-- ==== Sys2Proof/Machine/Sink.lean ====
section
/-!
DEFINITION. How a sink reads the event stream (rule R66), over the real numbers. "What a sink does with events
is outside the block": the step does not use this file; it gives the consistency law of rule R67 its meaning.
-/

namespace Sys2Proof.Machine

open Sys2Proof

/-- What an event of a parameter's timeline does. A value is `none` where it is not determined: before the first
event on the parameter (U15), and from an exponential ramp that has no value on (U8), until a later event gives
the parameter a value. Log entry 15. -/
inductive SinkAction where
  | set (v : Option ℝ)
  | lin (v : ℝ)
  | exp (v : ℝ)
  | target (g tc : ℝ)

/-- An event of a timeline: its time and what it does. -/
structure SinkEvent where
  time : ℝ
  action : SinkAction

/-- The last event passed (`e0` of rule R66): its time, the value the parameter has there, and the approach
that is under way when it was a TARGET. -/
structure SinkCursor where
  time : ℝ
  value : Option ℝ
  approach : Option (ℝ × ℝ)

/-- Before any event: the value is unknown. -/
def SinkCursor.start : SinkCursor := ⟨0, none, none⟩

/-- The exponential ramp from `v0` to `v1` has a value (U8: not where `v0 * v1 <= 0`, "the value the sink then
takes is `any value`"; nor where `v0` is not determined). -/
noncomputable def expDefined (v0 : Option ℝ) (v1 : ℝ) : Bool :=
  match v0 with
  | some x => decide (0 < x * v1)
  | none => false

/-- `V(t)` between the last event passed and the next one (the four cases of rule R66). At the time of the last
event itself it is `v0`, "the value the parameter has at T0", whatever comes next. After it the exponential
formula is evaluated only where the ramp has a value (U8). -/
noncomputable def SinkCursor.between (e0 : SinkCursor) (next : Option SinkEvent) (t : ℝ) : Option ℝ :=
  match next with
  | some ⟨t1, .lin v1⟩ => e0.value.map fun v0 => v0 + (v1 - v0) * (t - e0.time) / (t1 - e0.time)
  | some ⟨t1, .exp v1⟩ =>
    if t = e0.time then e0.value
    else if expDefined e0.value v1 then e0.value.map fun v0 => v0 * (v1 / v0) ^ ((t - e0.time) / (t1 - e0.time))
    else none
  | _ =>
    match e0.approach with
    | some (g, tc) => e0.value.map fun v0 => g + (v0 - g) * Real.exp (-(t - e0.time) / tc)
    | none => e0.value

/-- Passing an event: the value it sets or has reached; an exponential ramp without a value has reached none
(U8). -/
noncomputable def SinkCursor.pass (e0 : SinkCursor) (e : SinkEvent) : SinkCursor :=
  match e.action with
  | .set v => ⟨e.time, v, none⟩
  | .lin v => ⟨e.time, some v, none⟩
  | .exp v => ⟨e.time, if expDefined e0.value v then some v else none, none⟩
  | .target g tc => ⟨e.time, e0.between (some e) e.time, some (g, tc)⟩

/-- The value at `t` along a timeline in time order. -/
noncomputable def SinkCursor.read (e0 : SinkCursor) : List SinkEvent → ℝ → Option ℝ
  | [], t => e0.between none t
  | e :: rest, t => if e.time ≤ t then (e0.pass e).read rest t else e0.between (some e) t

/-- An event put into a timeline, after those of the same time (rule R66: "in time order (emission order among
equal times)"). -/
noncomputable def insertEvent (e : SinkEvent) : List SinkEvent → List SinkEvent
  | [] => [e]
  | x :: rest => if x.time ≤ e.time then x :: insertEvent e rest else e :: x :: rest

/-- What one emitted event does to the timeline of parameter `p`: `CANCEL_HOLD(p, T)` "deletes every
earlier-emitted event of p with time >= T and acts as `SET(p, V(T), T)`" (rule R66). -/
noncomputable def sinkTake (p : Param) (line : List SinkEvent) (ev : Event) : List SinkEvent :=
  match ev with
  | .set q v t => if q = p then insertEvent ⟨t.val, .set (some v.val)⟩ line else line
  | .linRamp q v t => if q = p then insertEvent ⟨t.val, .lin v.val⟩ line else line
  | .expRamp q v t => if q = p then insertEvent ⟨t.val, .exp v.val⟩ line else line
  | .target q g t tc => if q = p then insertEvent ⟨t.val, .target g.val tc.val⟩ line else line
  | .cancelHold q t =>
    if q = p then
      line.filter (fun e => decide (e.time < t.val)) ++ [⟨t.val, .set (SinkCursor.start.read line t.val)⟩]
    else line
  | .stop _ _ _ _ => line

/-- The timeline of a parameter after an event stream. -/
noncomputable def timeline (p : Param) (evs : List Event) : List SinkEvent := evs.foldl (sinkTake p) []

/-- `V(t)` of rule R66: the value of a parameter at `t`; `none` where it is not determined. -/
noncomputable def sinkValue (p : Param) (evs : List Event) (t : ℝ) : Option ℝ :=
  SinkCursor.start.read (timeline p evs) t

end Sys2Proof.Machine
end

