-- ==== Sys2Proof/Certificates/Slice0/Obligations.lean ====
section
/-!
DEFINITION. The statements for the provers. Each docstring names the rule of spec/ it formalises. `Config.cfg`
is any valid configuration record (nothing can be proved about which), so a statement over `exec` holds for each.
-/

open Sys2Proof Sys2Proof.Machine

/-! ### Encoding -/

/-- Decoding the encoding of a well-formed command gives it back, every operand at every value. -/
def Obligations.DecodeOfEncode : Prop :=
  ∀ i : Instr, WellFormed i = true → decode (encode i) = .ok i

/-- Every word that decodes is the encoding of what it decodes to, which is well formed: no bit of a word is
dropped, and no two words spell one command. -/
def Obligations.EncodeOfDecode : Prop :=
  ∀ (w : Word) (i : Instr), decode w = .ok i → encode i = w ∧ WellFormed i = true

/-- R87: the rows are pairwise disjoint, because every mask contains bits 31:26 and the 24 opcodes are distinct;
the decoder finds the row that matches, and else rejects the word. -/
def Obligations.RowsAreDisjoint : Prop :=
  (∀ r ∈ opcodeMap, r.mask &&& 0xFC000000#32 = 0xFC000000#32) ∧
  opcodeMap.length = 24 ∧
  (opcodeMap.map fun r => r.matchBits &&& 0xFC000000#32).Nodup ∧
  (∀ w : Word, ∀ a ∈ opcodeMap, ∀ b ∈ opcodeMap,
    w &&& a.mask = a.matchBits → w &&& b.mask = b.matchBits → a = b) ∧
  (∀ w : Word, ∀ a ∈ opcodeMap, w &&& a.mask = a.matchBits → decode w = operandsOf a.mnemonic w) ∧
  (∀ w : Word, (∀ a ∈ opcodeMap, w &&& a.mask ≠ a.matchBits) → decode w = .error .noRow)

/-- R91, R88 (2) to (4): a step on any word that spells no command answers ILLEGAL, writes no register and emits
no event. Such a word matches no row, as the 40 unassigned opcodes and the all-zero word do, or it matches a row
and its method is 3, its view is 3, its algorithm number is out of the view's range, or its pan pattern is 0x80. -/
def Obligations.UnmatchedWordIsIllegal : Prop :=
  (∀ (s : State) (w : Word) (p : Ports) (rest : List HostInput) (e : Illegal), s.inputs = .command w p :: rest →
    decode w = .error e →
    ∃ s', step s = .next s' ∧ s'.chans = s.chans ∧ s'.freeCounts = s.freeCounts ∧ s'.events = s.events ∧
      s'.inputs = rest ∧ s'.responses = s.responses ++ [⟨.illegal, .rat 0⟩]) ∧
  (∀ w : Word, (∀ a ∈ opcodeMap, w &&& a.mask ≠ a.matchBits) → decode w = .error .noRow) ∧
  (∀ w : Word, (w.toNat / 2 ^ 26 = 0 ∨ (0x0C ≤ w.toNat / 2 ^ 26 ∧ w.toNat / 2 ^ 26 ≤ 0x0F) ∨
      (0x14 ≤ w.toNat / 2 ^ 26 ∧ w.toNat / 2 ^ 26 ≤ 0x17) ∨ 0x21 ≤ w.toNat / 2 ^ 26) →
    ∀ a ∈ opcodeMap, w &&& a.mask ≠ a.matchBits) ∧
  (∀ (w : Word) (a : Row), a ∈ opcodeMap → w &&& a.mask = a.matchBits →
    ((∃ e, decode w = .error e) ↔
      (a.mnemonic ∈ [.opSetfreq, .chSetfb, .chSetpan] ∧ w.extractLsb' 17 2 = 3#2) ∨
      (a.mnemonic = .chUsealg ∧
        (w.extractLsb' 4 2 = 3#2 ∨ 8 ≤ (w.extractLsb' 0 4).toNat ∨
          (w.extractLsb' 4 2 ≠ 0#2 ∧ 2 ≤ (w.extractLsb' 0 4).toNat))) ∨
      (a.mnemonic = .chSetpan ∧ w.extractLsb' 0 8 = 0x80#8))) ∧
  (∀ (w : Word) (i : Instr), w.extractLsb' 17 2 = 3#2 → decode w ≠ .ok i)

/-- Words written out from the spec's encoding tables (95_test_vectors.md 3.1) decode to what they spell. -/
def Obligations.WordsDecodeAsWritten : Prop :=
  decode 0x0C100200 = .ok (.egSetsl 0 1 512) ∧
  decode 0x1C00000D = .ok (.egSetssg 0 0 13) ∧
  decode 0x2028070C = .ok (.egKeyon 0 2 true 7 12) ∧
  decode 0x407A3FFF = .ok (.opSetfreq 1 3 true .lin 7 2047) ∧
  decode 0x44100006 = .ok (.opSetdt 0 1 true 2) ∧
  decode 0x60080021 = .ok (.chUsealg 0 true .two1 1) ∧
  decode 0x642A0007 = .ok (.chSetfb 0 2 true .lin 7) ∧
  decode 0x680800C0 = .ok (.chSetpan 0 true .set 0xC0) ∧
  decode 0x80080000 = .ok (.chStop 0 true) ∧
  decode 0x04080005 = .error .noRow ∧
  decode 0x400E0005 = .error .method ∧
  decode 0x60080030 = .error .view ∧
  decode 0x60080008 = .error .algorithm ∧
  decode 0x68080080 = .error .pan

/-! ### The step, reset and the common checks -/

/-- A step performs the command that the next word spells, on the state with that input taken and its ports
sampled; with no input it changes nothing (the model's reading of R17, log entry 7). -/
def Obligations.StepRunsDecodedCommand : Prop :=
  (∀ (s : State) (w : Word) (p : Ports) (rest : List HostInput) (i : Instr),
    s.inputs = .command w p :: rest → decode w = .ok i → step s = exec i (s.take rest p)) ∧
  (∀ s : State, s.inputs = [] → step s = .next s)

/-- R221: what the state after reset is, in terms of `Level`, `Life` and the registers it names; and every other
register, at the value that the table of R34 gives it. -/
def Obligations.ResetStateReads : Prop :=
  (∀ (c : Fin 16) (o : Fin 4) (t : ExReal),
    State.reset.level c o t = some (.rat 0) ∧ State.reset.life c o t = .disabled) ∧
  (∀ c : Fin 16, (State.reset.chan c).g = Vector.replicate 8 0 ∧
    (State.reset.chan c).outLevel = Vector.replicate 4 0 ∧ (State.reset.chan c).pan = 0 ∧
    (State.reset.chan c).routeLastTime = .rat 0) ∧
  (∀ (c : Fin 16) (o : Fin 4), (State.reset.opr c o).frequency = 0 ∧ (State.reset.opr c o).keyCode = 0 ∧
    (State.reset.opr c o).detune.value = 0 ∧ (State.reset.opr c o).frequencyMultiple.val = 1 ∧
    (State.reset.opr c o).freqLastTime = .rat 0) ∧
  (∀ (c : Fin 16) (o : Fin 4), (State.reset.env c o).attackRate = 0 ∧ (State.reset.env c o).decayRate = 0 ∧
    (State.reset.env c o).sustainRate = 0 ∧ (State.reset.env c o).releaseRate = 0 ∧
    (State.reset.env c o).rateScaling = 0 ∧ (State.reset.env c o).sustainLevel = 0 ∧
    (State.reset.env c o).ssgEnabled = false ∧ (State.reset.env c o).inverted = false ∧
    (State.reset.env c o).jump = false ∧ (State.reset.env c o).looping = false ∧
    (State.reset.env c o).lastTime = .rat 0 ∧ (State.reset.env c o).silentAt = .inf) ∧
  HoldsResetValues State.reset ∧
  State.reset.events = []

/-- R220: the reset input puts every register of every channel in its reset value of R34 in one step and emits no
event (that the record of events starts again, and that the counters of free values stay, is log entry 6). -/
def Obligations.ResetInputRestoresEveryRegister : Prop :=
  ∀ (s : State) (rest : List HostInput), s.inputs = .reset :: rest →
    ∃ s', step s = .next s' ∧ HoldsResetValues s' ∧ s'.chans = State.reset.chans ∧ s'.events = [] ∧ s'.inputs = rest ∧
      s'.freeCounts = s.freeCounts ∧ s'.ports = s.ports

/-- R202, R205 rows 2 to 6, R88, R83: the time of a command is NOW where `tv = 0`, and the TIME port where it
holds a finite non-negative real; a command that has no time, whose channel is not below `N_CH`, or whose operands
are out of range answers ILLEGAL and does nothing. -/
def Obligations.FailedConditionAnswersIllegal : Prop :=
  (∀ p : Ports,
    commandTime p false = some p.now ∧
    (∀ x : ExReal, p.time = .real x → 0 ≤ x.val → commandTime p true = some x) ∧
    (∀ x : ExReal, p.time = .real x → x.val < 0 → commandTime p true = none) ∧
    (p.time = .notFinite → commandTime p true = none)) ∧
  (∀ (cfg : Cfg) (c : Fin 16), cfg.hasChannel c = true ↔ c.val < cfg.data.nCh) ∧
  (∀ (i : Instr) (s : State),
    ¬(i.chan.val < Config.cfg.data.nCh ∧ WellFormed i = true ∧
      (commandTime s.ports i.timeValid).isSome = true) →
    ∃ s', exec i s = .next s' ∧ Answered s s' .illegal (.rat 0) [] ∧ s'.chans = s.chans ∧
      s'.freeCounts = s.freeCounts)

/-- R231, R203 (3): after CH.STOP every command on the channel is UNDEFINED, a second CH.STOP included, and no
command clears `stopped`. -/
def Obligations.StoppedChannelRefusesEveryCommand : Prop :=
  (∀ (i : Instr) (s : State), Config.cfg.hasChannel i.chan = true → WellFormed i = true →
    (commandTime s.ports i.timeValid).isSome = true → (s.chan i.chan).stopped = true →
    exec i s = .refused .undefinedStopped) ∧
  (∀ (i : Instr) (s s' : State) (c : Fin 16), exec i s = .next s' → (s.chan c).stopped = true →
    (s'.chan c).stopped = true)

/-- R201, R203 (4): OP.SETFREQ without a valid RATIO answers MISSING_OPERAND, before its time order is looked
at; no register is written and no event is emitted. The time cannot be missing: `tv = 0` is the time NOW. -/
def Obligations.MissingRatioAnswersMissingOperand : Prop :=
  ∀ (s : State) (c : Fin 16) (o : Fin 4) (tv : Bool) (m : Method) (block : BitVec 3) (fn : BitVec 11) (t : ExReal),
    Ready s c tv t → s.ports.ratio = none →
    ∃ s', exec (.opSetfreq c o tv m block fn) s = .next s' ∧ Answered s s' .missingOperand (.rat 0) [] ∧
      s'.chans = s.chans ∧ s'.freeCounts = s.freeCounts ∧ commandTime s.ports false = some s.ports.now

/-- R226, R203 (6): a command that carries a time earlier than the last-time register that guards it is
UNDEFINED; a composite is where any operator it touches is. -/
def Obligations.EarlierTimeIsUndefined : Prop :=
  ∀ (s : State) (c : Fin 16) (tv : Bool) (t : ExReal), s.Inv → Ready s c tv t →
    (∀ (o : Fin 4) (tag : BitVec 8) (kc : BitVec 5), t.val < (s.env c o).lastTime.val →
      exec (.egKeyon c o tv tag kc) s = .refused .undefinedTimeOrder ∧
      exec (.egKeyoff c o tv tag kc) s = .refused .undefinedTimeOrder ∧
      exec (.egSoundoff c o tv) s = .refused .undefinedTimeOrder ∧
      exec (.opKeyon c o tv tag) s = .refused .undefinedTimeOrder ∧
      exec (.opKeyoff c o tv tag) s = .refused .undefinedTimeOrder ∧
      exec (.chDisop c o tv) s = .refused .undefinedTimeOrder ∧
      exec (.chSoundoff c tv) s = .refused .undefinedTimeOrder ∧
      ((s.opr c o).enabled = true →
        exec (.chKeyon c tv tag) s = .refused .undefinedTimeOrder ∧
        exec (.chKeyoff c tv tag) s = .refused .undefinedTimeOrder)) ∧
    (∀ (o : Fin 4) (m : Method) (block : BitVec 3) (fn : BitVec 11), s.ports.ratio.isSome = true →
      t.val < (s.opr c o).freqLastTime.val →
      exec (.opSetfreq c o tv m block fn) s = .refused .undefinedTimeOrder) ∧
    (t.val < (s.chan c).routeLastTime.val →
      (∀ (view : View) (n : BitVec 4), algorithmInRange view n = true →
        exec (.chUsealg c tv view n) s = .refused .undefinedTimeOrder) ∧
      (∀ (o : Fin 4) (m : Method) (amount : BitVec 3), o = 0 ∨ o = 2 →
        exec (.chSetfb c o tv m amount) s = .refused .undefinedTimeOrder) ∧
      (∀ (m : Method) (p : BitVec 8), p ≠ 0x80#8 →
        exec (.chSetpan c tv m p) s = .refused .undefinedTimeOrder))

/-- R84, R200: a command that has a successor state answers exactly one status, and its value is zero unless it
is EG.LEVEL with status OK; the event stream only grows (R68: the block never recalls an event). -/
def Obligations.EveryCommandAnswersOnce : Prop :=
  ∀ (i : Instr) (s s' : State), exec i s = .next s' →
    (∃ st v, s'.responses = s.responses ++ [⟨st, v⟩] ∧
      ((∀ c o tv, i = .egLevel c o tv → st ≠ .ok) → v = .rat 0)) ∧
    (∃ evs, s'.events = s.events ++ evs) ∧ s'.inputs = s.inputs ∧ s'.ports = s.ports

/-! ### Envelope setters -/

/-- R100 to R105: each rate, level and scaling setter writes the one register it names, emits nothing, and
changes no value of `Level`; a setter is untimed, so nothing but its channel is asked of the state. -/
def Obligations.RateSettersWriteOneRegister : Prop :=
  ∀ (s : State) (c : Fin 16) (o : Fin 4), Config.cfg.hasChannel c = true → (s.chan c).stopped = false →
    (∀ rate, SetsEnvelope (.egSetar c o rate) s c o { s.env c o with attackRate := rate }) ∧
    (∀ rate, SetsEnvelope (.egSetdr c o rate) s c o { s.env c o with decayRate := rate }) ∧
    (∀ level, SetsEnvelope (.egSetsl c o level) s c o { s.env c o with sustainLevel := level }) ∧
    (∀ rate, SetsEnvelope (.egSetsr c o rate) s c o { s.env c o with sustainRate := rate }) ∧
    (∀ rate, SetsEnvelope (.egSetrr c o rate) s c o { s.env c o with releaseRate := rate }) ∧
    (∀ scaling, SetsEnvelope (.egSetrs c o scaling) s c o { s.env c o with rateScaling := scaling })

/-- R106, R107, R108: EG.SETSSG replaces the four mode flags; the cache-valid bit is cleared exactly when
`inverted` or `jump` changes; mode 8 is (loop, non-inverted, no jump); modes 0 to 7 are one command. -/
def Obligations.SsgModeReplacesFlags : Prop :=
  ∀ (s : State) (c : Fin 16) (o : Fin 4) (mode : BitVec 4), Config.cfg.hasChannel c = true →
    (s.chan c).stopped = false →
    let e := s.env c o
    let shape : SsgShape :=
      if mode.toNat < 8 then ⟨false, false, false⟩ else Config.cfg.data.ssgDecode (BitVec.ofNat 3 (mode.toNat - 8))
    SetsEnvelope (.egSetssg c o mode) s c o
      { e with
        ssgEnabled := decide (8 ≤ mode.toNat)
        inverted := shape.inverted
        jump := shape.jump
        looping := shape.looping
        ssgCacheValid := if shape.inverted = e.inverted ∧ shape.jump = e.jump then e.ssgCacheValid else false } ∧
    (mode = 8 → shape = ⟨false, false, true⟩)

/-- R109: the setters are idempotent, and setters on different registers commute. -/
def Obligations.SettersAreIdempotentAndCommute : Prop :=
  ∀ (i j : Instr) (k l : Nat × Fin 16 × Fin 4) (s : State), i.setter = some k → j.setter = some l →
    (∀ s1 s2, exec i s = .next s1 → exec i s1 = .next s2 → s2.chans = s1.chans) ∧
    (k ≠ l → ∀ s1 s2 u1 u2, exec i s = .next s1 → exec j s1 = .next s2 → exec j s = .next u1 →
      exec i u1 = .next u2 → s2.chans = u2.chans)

WHAT IS NEEDED:
The answer is the run of lines above from the line containing "(w.extractLsb' 4 2 ≠" through the line containing "(∀ (w : Word) (i", copied exactly and alone.

TASK RESULT:
          (w.extractLsb' 4 2 ≠ 0#2 ∧ 2 ≤ (w.extractLsb' 0 4).toNat))) ∨
      (a.mnemonic = .chSetpan ∧ w.extractLsb' 0 8 = 0x80#8))) ∧
  (∀ (w : Word) (i : Instr), w.extractLsb' 17 2 = 3#2 → decode w ≠ .ok i)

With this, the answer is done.